* [Task prompt] Transcribe every record in full, keeping it exactly the same.

Data for review section start

/-- The history of a satellite's difference of pseudoranges (R171). -/
def crossHistory (g : Gtr) (k : Fin 4 × Fin 64) : List Int :=
  match g.cross.find? fun x => x.1 == k.1 && x.2.1 == k.2 with
  | some x => x.2.2
  | none => []

/-- The upper-band signals of the satellites used in both bands, with their difference of pseudoranges. -/
def crossSats (g : Gtr) (ch : List SatObs) : List SatObs :=
  ch.filter fun o => o.band.val == 0 && (usedDual g ch).contains (satKey o)

/-- The cross-band check: the difference against the mean of the satellite's last 300 s. -/
def checkCross (g : Gtr) (ch : List SatObs) : CheckResult :=
  let d := (crossSats g ch).filter fun o => (crossHistory g (satKey o)).length == 300
  let moved := fun (o : SatObs) => decide ((g.limits.xbandM * 1000 * 300 : Int) <
    (o.crossMm * 300 - (crossHistory g (satKey o)).sum).natAbs)
  { fail := decide (2 ≤ (d.filter moved).length), arm := decide (2 ≤ d.length) }

/-- A second's differences join the histories; a satellite that is not dual-band in it starts again. -/
def keepCross (ch : List SatObs) (g : Gtr) : Gtr :=
  { g with cross := (crossSats g ch).map fun o =>
      (o.system, o.sat, (o.crossMm :: crossHistory g (satKey o)).take 300) }

/-- The condition of the position check in one second. -/
def posCondition (g : Gtr) (up : List (Fin 4 × Fin 64)) (pos : Option Ecef) : CheckResult :=
  match g.st, g.held, pos with
  | .hold, some h, some p =>
    if 4 + (systemsOf up - 1) ≤ up.length then
      let d2 := (p.x - h.1.x) ^ 2 + (p.y - h.1.y) ^ 2 + (p.z - h.1.z) ^ 2
      { fail := decide (((g.limits.posJumpM * 1000 : Nat) : Int) ^ 2 < d2), arm := true }
    else { fail := false, arm := false }
  | _, _, _ => { fail := false, arm := false }

/-- The residual check: more than half of the used satellites would be excluded. -/
def checkResidual (g : Gtr) (ch : List SatObs) : CheckResult :=
  let n := (usedUpper g ch).length
  { fail := g.st == .hold && decide (3 ≤ n) && decide (n < 2 * (residualBad g ch).length)
    arm := g.st == .hold && decide (3 ≤ n) }

/-- Five bits in CHECK_ENABLE order. -/
def checkBits (f : CheckResult → Bool) (l : List CheckResult) : BitVec 5 :=
  BitVec.ofNat 5 (maskOf 5 fun i => f (l.getD i { fail := false, arm := false }))

/-! ### Epoch and solution -/

/-- The code of a receiver state (R159). -/
def GnssState.code : GnssState → Nat
  | .idle => 0
  | .search => 1
  | .solve => 2
  | .survey => 3
  | .hold => 4

/-- GNSS_SURVEY at its second (R160–R162). -/
def surveyAct (j : Job) (s : State) : Reply × State :=
  let p := jobInline j
  let st := s.gtr.st
  let code := fun (x : State) => ({ r0 := word x.gtr.st.code } : Reply)
  match p.u 4 1 with
  | 0 =>
    if st == .hold || st == .idle then (rejState, s) else
    let s := moveGnss .survey (s.setGtr fun g =>
      { g with survey := some { minS := p.u 8 4, maxS := p.u 12 4, accMm := p.u 16 4 }, surveyShort := false })
    (code s, s)
  | 1 =>
    if st == .idle then (rejState, s) else
    let s := moveGnss .hold (s.setGtr fun g =>
      { g with survey := none, held := some ({ x := p.i 20 8, y := p.i 28 8, z := p.i 36 8 }, p.u 44 4), posFor := 0 })
    (code s, s)
  | _ =>
    if st != .hold then (rejState, s) else
    let s := moveGnss .solve (s.setGtr fun g => { g with held := none, posFor := 0 })
    (code s, s)

/-- GNSS_EPOCH (R163, R174, R162): the next second of the GNSS DOMAIN. Thresholds are taken up, surveys act, and a
measurement epoch is taken at one CD-TIME edge. -/
def execGnssEpoch (s : State) : Host.Outcome State Fault Refusal :=
  .next (if !gtrRuns s then s else
    let d := s.gtr.cfg.domain.val
    let s := toSecond d s
    let s := s.setGtr fun g => { g with limits := g.nextLimits.getD g.limits, nextLimits := none }
    let s := if s.fwRuns then
        settle ((s.mbx.flights.filter fun f => f.hold == .survey).foldl (fun t f =>
          let r := surveyAct f.job t
          finish f r.1 r.2) s)
      else s
    if s.gtr.st == .idle then s
    else s.setGtr fun g => { g with epoch := some (s.tcr.cycles, (s.domain d).count) })

/-- Exclusions of a second (R167): satellites of HOLD whose residual is too large, unless they are more than half. -/
def excludeSats (ch : List SatObs) (s : State) : State :=
  let g := s.gtr
  let n := (usedUpper g ch).length
  let bad := residualBad g ch
  if g.st == .hold && decide (3 ≤ n) && decide (2 * bad.length ≤ n) && !bad.isEmpty then
    pcuCount 0x3000 0xFF bad.length (s.setGtr fun g =>
      { g with excluded := g.excluded ++ bad.map fun k => (k.1, k.2, s.cpx.impressions) })
  else s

Data for review section end

* [Task solution]
/-- The history of a satellite's difference of pseudoranges (R171). -/
def crossHistory (g : Gtr) (k : Fin 4 × Fin 64) : List Int :=
  match g.cross.find? fun x => x.1 == k.1 && x.2.1 == k.2 with
  | some x => x.2.2
  | none => []

/-- The upper-band signals of the satellites used in both bands, with their difference of pseudoranges. -/
def crossSats (g : Gtr) (ch : List SatObs) : List SatObs :=
  ch.filter fun o => o.band.val == 0 && (usedDual g ch).contains (satKey o)

/-- The cross-band check: the difference against the mean of the satellite's last 300 s. -/
def checkCross (g : Gtr) (ch : List SatObs) : CheckResult :=
  let d := (crossSats g ch).filter fun o => (crossHistory g (satKey o)).length == 300
  let moved := fun (o : SatObs) => decide ((g.limits.xbandM * 1000 * 300 : Int) <
    (o.crossMm * 300 - (crossHistory g (satKey o)).sum).natAbs)
  { fail := decide (2 ≤ (d.filter moved).length), arm := decide (2 ≤ d.length) }

/-- A second's differences join the histories; a satellite that is not dual-band in it starts again. -/
def keepCross (ch : List SatObs) (g : Gtr) : Gtr :=
  { g with cross := (crossSats g ch).map fun o =>
      (o.system, o.sat, (o.crossMm :: crossHistory g (satKey o)).take 300) }

/-- The condition of the position check in one second. -/
def posCondition (g : Gtr) (up : List (Fin 4 × Fin 64)) (pos : Option Ecef) : CheckResult :=
  match g.st, g.held, pos with
  | .hold, some h, some p =>
    if 4 + (systemsOf up - 1) ≤ up.length then
      let d2 := (p.x - h.1.x) ^ 2 + (p.y - h.1.y) ^ 2 + (p.z - h.1.z) ^ 2
      { fail := decide (((g.limits.posJumpM * 1000 : Nat) : Int) ^ 2 < d2), arm := true }
    else { fail := false, arm := false }
  | _, _, _ => { fail := false, arm := false }

/-- The residual check: more than half of the used satellites would be excluded. -/
def checkResidual (g : Gtr) (ch : List SatObs) : CheckResult :=
  let n := (usedUpper g ch).length
  { fail := g.st == .hold && decide (3 ≤ n) && decide (n < 2 * (residualBad g ch).length)
    arm := g.st == .hold && decide (3 ≤ n) }

/-- Five bits in CHECK_ENABLE order. -/
def checkBits (f : CheckResult → Bool) (l : List CheckResult) : BitVec 5 :=
  BitVec.ofNat 5 (maskOf 5 fun i => f (l.getD i { fail := false, arm := false }))

/-! ### Epoch and solution -/

/-- The code of a receiver state (R159). -/
def GnssState.code : GnssState → Nat
  | .idle => 0
  | .search => 1
  | .solve => 2
  | .survey => 3
  | .hold => 4

/-- GNSS_SURVEY at its second (R160–R162). -/
def surveyAct (j : Job) (s : State) : Reply × State :=
  let p := jobInline j
  let st := s.gtr.st
  let code := fun (x : State) => ({ r0 := word x.gtr.st.code } : Reply)
  match p.u 4 1 with
  | 0 =>
    if st == .hold || st == .idle then (rejState, s) else
    let s := moveGnss .survey (s.setGtr fun g =>
      { g with survey := some { minS := p.u 8 4, maxS := p.u 12 4, accMm := p.u 16 4 }, surveyShort := false })
    (code s, s)
  | 1 =>
    if st == .idle then (rejState, s) else
    let s := moveGnss .hold (s.setGtr fun g =>
      { g with survey := none, held := some ({ x := p.i 20 8, y := p.i 28 8, z := p.i 36 8 }, p.u 44 4), posFor := 0 })
    (code s, s)
  | _ =>
    if st != .hold then (rejState, s) else
    let s := moveGnss .solve (s.setGtr fun g => { g with held := none, posFor := 0 })
    (code s, s)

/-- GNSS_EPOCH (R163, R174, R162): the next second of the GNSS DOMAIN. Thresholds are taken up, surveys act, and a
measurement epoch is taken at one CD-TIME edge. -/
def execGnssEpoch (s : State) : Host.Outcome State Fault Refusal :=
  .next (if !gtrRuns s then s else
    let d := s.gtr.cfg.domain.val
    let s := toSecond d s
    let s := s.setGtr fun g => { g with limits := g.nextLimits.getD g.limits, nextLimits := none }
    let s := if s.fwRuns then
        settle ((s.mbx.flights.filter fun f => f.hold == .survey).foldl (fun t f =>
          let r := surveyAct f.job t
          finish f r.1 r.2) s)
      else s
    if s.gtr.st == .idle then s
    else s.setGtr fun g => { g with epoch := some (s.tcr.cycles, (s.domain d).count) })

/-- Exclusions of a second (R167): satellites of HOLD whose residual is too large, unless they are more than half. -/
def excludeSats (ch : List SatObs) (s : State) : State :=
  let g := s.gtr
  let n := (usedUpper g ch).length
  let bad := residualBad g ch
  if g.st == .hold && decide (3 ≤ n) && decide (2 * bad.length ≤ n) && !bad.isEmpty then
    pcuCount 0x3000 0xFF bad.length (s.setGtr fun g =>
      { g with excluded := g.excluded ++ bad.map fun k => (k.1, k.2, s.cpx.impressions) })
  else s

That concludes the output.